Tag Archives: immigration law

Immigration seas are roiling yet again

The political water under the immigration issue keeps tossing and turning to the point that it’s making me queasy.

The latest wave to crash against the immigration vessel came from the Southern Federal Judicial District of Texas and U.S. District Judge Andrew Hanen, who late Sunday said President Obama’s executive action delaying deportation of illegal immigrants violated the federal Administrative Procedure Act, which governs the way federal regulations are set up and how much public input is delivered.

http://www.texastribune.org/2015/02/16/executive-action-immigration-ruling/

The Obama administration plans to appeal, most likely to the 5th U.S. Circuit Court of Appeals.

Texas Gov. Greg Abbott and state Attorney General Ken Paxton hailed the judge’s ruling, saying it validates their contention that the feds reached beyond their grasp in delaying the deportation of illegal immigrants, about 1.46 million of whom live in Texas.

“President Obama abdicated his responsibility to uphold the United States Constitution when he attempted to circumvent the laws passed by Congress via executive fiat,” Abbott said in a statement, “and Judge Hanen’s decision rightly stops the President’s overreach in its tracks.”
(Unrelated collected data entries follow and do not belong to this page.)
/-- The state after a retirement request is taken: BUSY, and the request is collected. -/
def State.retireTaken (s : State) : State :=
  (s.set rcvPg GLB_RETIRE_REQ_BUSY 1).collect 1 1 (s.get rcvPg GLB_RETIRE_REQ_TYPE) (s.get rcvPg GLB_RETIRE_REQ_INDEX)

theorem State.retireRequest_taken (h : s.on rcvPg GLB_RETIRE_REQ_BUSY = false) : s.retireRequest = s.retireTaken := if_neg (ne_true_of_eq_false h)

theorem State.rd_retireTaken (a : Nat) : s.retireTaken.rd a = (s.set rcvPg GLB_RETIRE_REQ_BUSY 1).rd a := State.rd_of_regs rfl a

theorem State.on_busy_retireTaken : s.retireTaken.on rcvPg GLB_RETIRE_REQ_BUSY = true := by
  rw [State.on, State.get, State.rd_retireTaken]
  exact State.on_mark_self s rcvPg GLB_RETIRE_REQ_BUSY true rfl (by decide)

theorem State.on_busy_retireStored (a b : Nat) :
    ((s.set rcvPg GLB_RETIRE_REQ_TYPE a).set rcvPg GLB_RETIRE_REQ_INDEX b).on rcvPg GLB_RETIRE_REQ_BUSY = s.on rcvPg GLB_RETIRE_REQ_BUSY := by
  have index := (s.set rcvPg GLB_RETIRE_REQ_TYPE a).get_set_disjoint rcvPg GLB_RETIRE_REQ_INDEX b (g := GLB_RETIRE_REQ_BUSY) rfl (by decide) (by decide) (by decide)
  have type := s.get_set_disjoint rcvPg GLB_RETIRE_REQ_TYPE a (g := GLB_RETIRE_REQ_BUSY) rfl (by decide) (by decide) (by decide)
  rw [State.on, State.on, index, type]

/-- Settles O50, by what each request bit does once the fields are stored. -/
theorem approvalsAndRequests : Obligations.ApprovalsAndRequests := by
  intro s v hs done
  refine ⟨?approve, ?retire, ?crumbs⟩
  case approve =>
    intro w t was want part
    have row {u : State} (h : s.approveSet w = u) : s.rowWrite 0 true (rcvPg + GLB_RCV_APPROVE) v = done u :=
      (State.rowWrite_pf s true _ v rfl).trans (congrArg Host.Outcome.next ((State.write_rcvApprove v hs).trans (congrArg (State.bumpSeq · rcvPg) h)))
    have waits : t.on rcvPg GLB_RCV_STAT_WAIT_APPROVAL = s.on rcvPg GLB_RCV_STAT_WAIT_APPROVAL := congrArg (· != 0) (State.get_approveStored (by decide))
    have level : t.levelNow = was := State.get_approveStored (by decide)
    have kind : t.get rcvPg GLB_RCV_STAT_ENGINE_KIND = s.get rcvPg GLB_RCV_STAT_ENGINE_KIND := State.get_approveStored (by decide)
    have partition : t.get rcvPg GLB_RCV_STAT_PARTITION = s.get rcvPg GLB_RCV_STAT_PARTITION := State.get_approveStored (by decide)
    refine ⟨fun h0 h1 h2 => ⟨fun h => ?_, fun h => ?_⟩, fun h0 h1 h2 => ⟨fun h => ?_, fun h => ?_⟩, fun h0 h1 h2 => ⟨fun h4 h6 => ?_, fun h => ?_⟩⟩
    · exact row ((State.approveSet_approve h0 h1 h2).trans (State.recoveryApprove_idle (waits.trans h)))
    · exact row ((State.approveSet_approve h0 h1 h2).trans (State.recoveryApprove_waits (waits.trans h) level kind partition))
    · exact row ((State.approveSet_hold h0 h1 h2).trans (State.recoveryHold_idle (waits.trans h)))
    · exact row ((State.approveSet_hold h0 h1 h2).trans (State.recoveryHold_waits (waits.trans h)))
    · exact row ((State.approveSet_request h0 h1 h2).trans (State.recoveryRequest_level h4 h6))
    · exact row ((State.approveSet_request h0 h1 h2).trans (State.recoveryRequest_ignored h))
  case retire =>
    intro w t go
    have row {u : State} (h : t.retireRequest = u) : s.rowWrite 0 true (rcvPg + GLB_RETIRE_REQ_GO.off) v = done u :=
      (State.rowWrite_pf s true _ v rfl).trans (congrArg Host.Outcome.next
        ((State.write_retireReq v hs).trans (congrArg (State.bumpSeq · rcvPg) ((if_pos go).trans h))))
    have busy : t.on rcvPg GLB_RETIRE_REQ_BUSY = s.on rcvPg GLB_RETIRE_REQ_BUSY := State.on_busy_retireStored ..
    refine ⟨fun h => row (State.retireRequest_busy (busy.trans h)), fun h => ⟨_, row (State.retireRequest_taken (busy.trans h)),
      State.on_busy_retireTaken, rfl, fun a ha => ?_⟩⟩
    exact (State.rd_retireTaken a).trans (State.rd_set_ne _ _ _ _ (List.ne_of_not_mem_cons ha))
  case crumbs =>
    intro w clear
    refine (State.rowWrite_pf s true _ v rfl).trans (congrArg Host.Outcome.next ?_)
    exact (State.write_crumbCtl v hs).trans (congrArg (State.bumpSeq · rcvPg) (if_pos clear))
Paxton agrees with the governor. “This decision is a victory for the rule of law in America and a crucial first step in reining in President Obama’s lawlessness,” he said in a statement. “This injunction makes it clear that the President is not a law unto himself, and must work with our elected leaders in Congress and satisfy the courts in a fashion our Founding Fathers envisioned.”

Did politics play a part in this federal judge’s decision? Judge Hanen was appointed by President George W. Bush and already is on record as suggesting the Department of Homeland Security was breaking immigration law by allowing undocumented immigrant children to be reunited with their parents rather than deporting or arresting them, according to the Texas Tribune.

Let’s wait, then, for progressives to bemoan the actions of an “unelected activist judge” who places himself above the law. I’m betting we won’t hear such an argument coming from that side of the aisle.

Something tells me the U.S. Supreme Court is likely to get this one.

In the meantime, pass the Dramamine.

 

Border not secure? Tell the detainees

It’s difficult to imagine the terror that young people face when they’re shipped from their homes and they find themselves essentially trapped in a country that cannot accept them.

Then they learn that many people in this strange country have turned on them, believing that they are somehow responsible for the plight in which they find themselves.

Welcome to the United States of America, young Central American refugees.

I’ve become disheartened by this story as it has unfolded. The young people, thousands of them children barely past toddlerhood, have been allowed passage through Mexico and into Texas, New Mexico, Arizona and California. Reports are that they’re fleeing repression, virtual enslavement and corruption in their home countries of El Salvador, Guatemala and Honduras.

They come here unaccompanied, sent here by parents or transported by those notorious “coyotes,” who deal in human trafficking.

The president of the United States is asking Congress for some extra emergency money to help repatriate these young people – humanely, of course. He’s asking for money to help pay for more border security. Some in Congress don’t want to spend the money – even though they demand the president does something, anything, to help stem the flood of refugees.

Of all the arguments I’ve heard from Barack Obama’s critics, however, perhaps the most maddening in this notion that our borders are “porous,” that federal agents aren’t enforcing immigration laws, that the country has become a “magnet” for those who think it’s OK just to enter the United States and they’ll be given a safe place to live with no strings attached.

What on Earth are these critics thinking?

The borders cannot be sealed off. Still, we continue to capture illegal immigrants every single day. We’re deporting them in record numbers. The tens of thousands of young people being held by federal immigration authorities were captured, for crying out loud, by officers actually enforcing U.S. immigration laws.

I want this crisis to end as much as the next guy. I also want us to stop demonizing the children who are being used as pawns in this nasty struggle – and I want the critics to stop tossing out that demagogic canard that the United States is not enforcing its immigration laws.

Those helpless children would beg to differ.